The liquidation of the first Earl's debts in 1808–9 provides a convenient standpoint from which to examine the progress of the Mayfair estate during the previous twenty years. In general, this was the period when, mainly through the renewal of the original leases, the ground landlord began to exert his authority more strongly than hitherto. In those easy-going days, however, the extent of this control was still not very great, and only two major innovations seem to have been made.

The first of these, made in 1795, was to insert a clause in new leases requiring the tenant to insure his premises against fire. (fn. 52) After the burning of the Pantheon in Oxford Street in 1792 there was much public interest in the dangers of fire, and in 1793 the Duke of Bedford had started, in his repairing and building leases, to specify constructional preventive measures (fn. 53) —a policy not adopted on the Grosvenor estate until many years later. For some years after 1805 the second Earl Grosvenor's tenants were required to insure with the Globe Insurance Office, from which he had recently borrowed £30,000, (fn. 54) or by 1815 with 'some responsible Insurance Office'. (fn. 55)

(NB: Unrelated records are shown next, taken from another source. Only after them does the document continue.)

-- ==== Sys2Proof/Proofs/Exceptions.lean ====
section
/-! PROOF. The four errors: an illegal header, a rejected UPDATE, a FINAL whose check fails, and the state each of them
leaves (spec/60_exceptions.md R181 to R188). -/

namespace Sys2Proof.Machine

/-! ## Illegal headers -/

/-- R45, R61: a header travels high byte first. -/
theorem toNat_headerOfBytes (b0 b1 : Byte) : (headerOfBytes b0 b1).toNat = 256 * b0.toNat + b1.toNat := by
  rw [headerOfBytes, toNat_append_eq_mul_add]
  omega

theorem opField_eq_iff (hdr : Header) (op : BitVec 2) : opField hdr = op ↔ hdr.toNat / 2 ^ 14 = op.toNat := by
  rw [← toNat_opField, BitVec.toNat_inj]

/-- R67: the header of INIT, those of UPDATE and the header of FINAL leave three ranges in which none decodes to a
command. -/
theorem decodeHeader_illegal {hdr : Header}
    (h : hdr.toNat < 0x4000 ∨ (0x4000 < hdr.toNat ∧ hdr.toNat < 0x8000) ∨ 0xC000 < hdr.toNat) (rest : List Byte) :
    decodeHeader hdr rest = .illegal hdr rest := by
  have hinit : ¬ (opField hdr = 0b01#2 ∧ lenField hdr = 0) := by
    rw [opField_eq_iff, lenField_eq_mod, BitVec.toNat_ofNat]
    omega
  have hfinal : ¬ (opField hdr = 0b11#2 ∧ lenField hdr = 0) := by
    rw [opField_eq_iff, lenField_eq_mod, BitVec.toNat_ofNat]
    omega
  have hupdate : ¬ opField hdr = 0b10#2 := by
    rw [opField_eq_iff, BitVec.toNat_ofNat]
    omega
  rw [decodeHeader, if_neg hinit, if_neg hfinal, if_neg hupdate]

/-- Settles O27: the header decodes as illegal, and the step raises error 1 with the two bytes consumed. -/
theorem illegalHeaderIsAnsweredWithAnError : Obligations.IllegalHeaderIsAnsweredWithAnError := by
  intro s b0 b1 rest hcmd hrange
  rw [← toNat_headerOfBytes] at hrange
  have hdec : decode s.cmdIn = .illegal (headerOfBytes b0 b1) rest := by
    rw [hcmd, decode_cons_cons, decodeHeader_illegal hrange]
  exact step_illegal hdec

/-! ## A rejected UPDATE -/

theorem padInvariantBroken_eq_false_iff (s : State) : padInvariantBroken s = false ↔ s.bitlen.toNat % 512 = 0 := by
  rw [← Bool.not_eq_true, padInvariantBroken_iff, not_not]

/-- Settles O25: the UPDATE decodes whole, so its payload is consumed, and the guard that rejects it comes before any
write; a FINAL then finds `DONE`, `BITLEN` and `H` as they were. -/
theorem rejectedUpdateDiscardsItsPayload : Obligations.RejectedUpdateDiscardsItsPayload := by
  intro s data rest hlen hcmd
  have hstep : step s = exec (.update data) (consume rest s) :=
    step_command (by rw [hcmd, decode_encode_update hlen])
  refine ⟨fun hdone => ⟨?afterFinal, fun hwhole => ?laterFinal⟩, fun hdone hover => ?overflow⟩
  case afterFinal => exact hstep.trans (exec_update_finalized (s := consume rest s) hdone data)
  case laterFinal =>
    have hcheck : padInvariantBroken { s with cmdIn := rest, respOut := s.respOut ++ [0x82] } = false :=
      (padInvariantBroken_eq_false_iff _).2 hwhole
    exact exec_final_finalized hdone hcheck
  case overflow =>
    exact hstep.trans (exec_update_overflow (s := consume rest s) hdone ((lengthOverflows_iff _ _).2 hover))

/-! ## The state an error leaves -/

/-- R188: the state that an error leaves, but for its response, by the state in which the command ran. -/
def stateAtError (e : ErrorCode) (s : State) : State := if e = .padInvariant then padOnce s else s

theorem stateAtError_padInvariant (s : State) : stateAtError .padInvariant s = padOnce s := rfl

theorem stateAtError_of_ne {e : ErrorCode} (h : e ≠ .padInvariant) (s : State) : stateAtError e s = s := if_neg h

/-- R187, R188: every command ends with one response, and an error stops it before the next write: UPDATE at one of its
two guards, before any write, and FINAL at its check, after the padding. -/
theorem exec_answers (i : Instr) (s : State) :
    ∃ r u, exec i s = .next (respond r u) ∧ u.respOut = s.respOut ∧ ∀ e, r = .err e → u = stateAtError e s := by
  cases i with
  | init => exact ⟨.ok, initialise s, exec_init s, initialise_respOut s, nofun⟩
  | update data =>
    cases hd : s.done with
    | true => exact ⟨.err .updateAfterFinal, s, exec_update_finalized hd data, rfl, by rintro _ ⟨⟩; rfl⟩
    | false =>
      cases ho : lengthOverflows s data.length with
      | true => exact ⟨.err .lenOverflow, s, exec_update_overflow hd ho, rfl, by rintro _ ⟨⟩; rfl⟩
      | false => exact ⟨.ok, absorb data s, exec_update_accepted hd ho, absorb_respOut data s, nofun⟩
  | final =>
    cases hb : padInvariantBroken (padOnce s) with
    | true => exact ⟨.err .padInvariant, padOnce s, exec_final_broken hb, padOnce_respOut s, by rintro _ ⟨⟩; rfl⟩
    | false => exact ⟨.digest (digestOf (padOnce s).hash), padOnce s, exec_final_digest hb, padOnce_respOut s, nofun⟩

theorem exec_answered_error {i : Instr} {s t : State} {e : ErrorCode} (h : exec i s = .next t)
    (hresp : t.respOut = s.respOut ++ encodeResponse (.err e)) : t = raiseError e (stateAtError e s) := by
  obtain ⟨r, u, hexec, hu, herr⟩ := exec_answers i s
  cases h.symm.trans hexec
  obtain rfl : r = .err e := response_of_respOut hu hresp
  rw [herr e rfl, raiseError]

/-- A step that answers an error consumed the bytes of one command and left the state of that error. -/
theorem step_answered_error {s t : State} {e : ErrorCode} (h : step s = .next t)
    (hresp : t.respOut = s.respOut ++ encodeResponse (.err e)) :
    ∃ rest, t = raiseError e (stateAtError e (consume rest s)) := by
  obtain ⟨-, rfl⟩ | ⟨hdr, rest, -, rfl⟩ | ⟨i, rest, -, hexec⟩ := step_cases h
  · simp [encodeResponse] at hresp
  · cases response_of_respOut (consume_respOut rest s) hresp
    exact ⟨rest, rfl⟩
  · exact ⟨rest, exec_answered_error hexec hresp⟩

/-- Settles O28, from the state that each error leaves. -/
theorem errorsArePrecise : Obligations.ErrorsArePrecise := by
  intro s t e h hresp
  obtain ⟨rest, rfl⟩ := step_answered_error h hresp
  refine ⟨fun hne => ?precise, ?padded⟩
  case precise =>
    rw [stateAtError_of_ne hne]
    rfl
  case padded =>
    rintro rfl
    have hcmd : (raiseError .padInvariant (padOnce (consume rest s))).cmdIn = rest := by simp
    rw [stateAtError_padInvariant, hcmd]
    rfl

/-! ## After a FINAL whose check failed -/

/-- R143, R184: FINAL answers `0x84` exactly when the padded state fails the check. -/
theorem exec_final_answers_padInvariant_iff {s t : State} (h : exec .final s = .next t) :
    (padOnce s).bitlen.toNat % 512 ≠ 0 ↔ t.respOut = s.respOut ++ encodeResponse (.err .padInvariant) := by
  rw [← padInvariantBroken_iff]
  constructor
  · intro hb
    rw [exec_final_broken hb] at h
    cases h
    rw [raiseError_respOut, padOnce_respOut]
  · intro hresp
    by_contra hb
    rw [exec_final_digest (Bool.eq_false_iff.2 hb)] at h
    cases h
    cases response_of_respOut (padOnce_respOut s) hresp

/-- In a FINALIZED state that fails the check, FINAL answers the error again and writes nothing else. -/
theorem exec_final_finalized_broken {t : State} (hdone : t.done = true) (hb : padInvariantBroken t = true) :
    exec .final t = .next (raiseError .padInvariant t) := by
  have hpad : padOnce t = t := padOnce_of_done hdone
  rw [exec_final_broken (by rwa [hpad]), hpad]

/-- Settles O26: the state after the error is FINALIZED and fails the check still, so FINAL and UPDATE are answered with
errors that write nothing, and INIT works in every state. -/
theorem padErrorLeavesADeadEngine : Obligations.PadErrorLeavesADeadEngine := by
  intro s t h
  have hiff := exec_final_answers_padInvariant_iff h
  refine ⟨hiff, fun hresp => ?_⟩
  have hb : padInvariantBroken (padOnce s) = true := (padInvariantBroken_iff _).2 (hiff.2 hresp)
  have hdone : t.done = true := exec_final_done h
  obtain rfl : t = raiseError .padInvariant (padOnce s) := exec_answered_error h hresp
  exact ⟨respond_padOnce _ s, hdone, exec_final_finalized_broken hdone hb,
    fun data => exec_update_finalized hdone data, _, exec_init _, rfl, rfl, rfl⟩

end Sys2Proof.Machine
end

The second innovation was, whenever reasonably possible, to insert in new leases of premises in certain of the 'best' streets an undertaking on the part of the lessee not to use the property for a 'Tavern, Coffee House or Public House or any Open or Public Shop nor for any Art, Trade or Manufactory whatsoever'. (fn. 56) This ban applied in Grosvenor Square, Upper Grosvenor Street, Upper Brook Street and Park Lane, and with some exceptions, in Grosvenor Street and Brook Street. It also applied to certain houses which backed on to Park Lane, notably the west side of New Norfolk (now Dunraven) Street and, at its southern extremity only, the west side of Park Street. (fn. 15)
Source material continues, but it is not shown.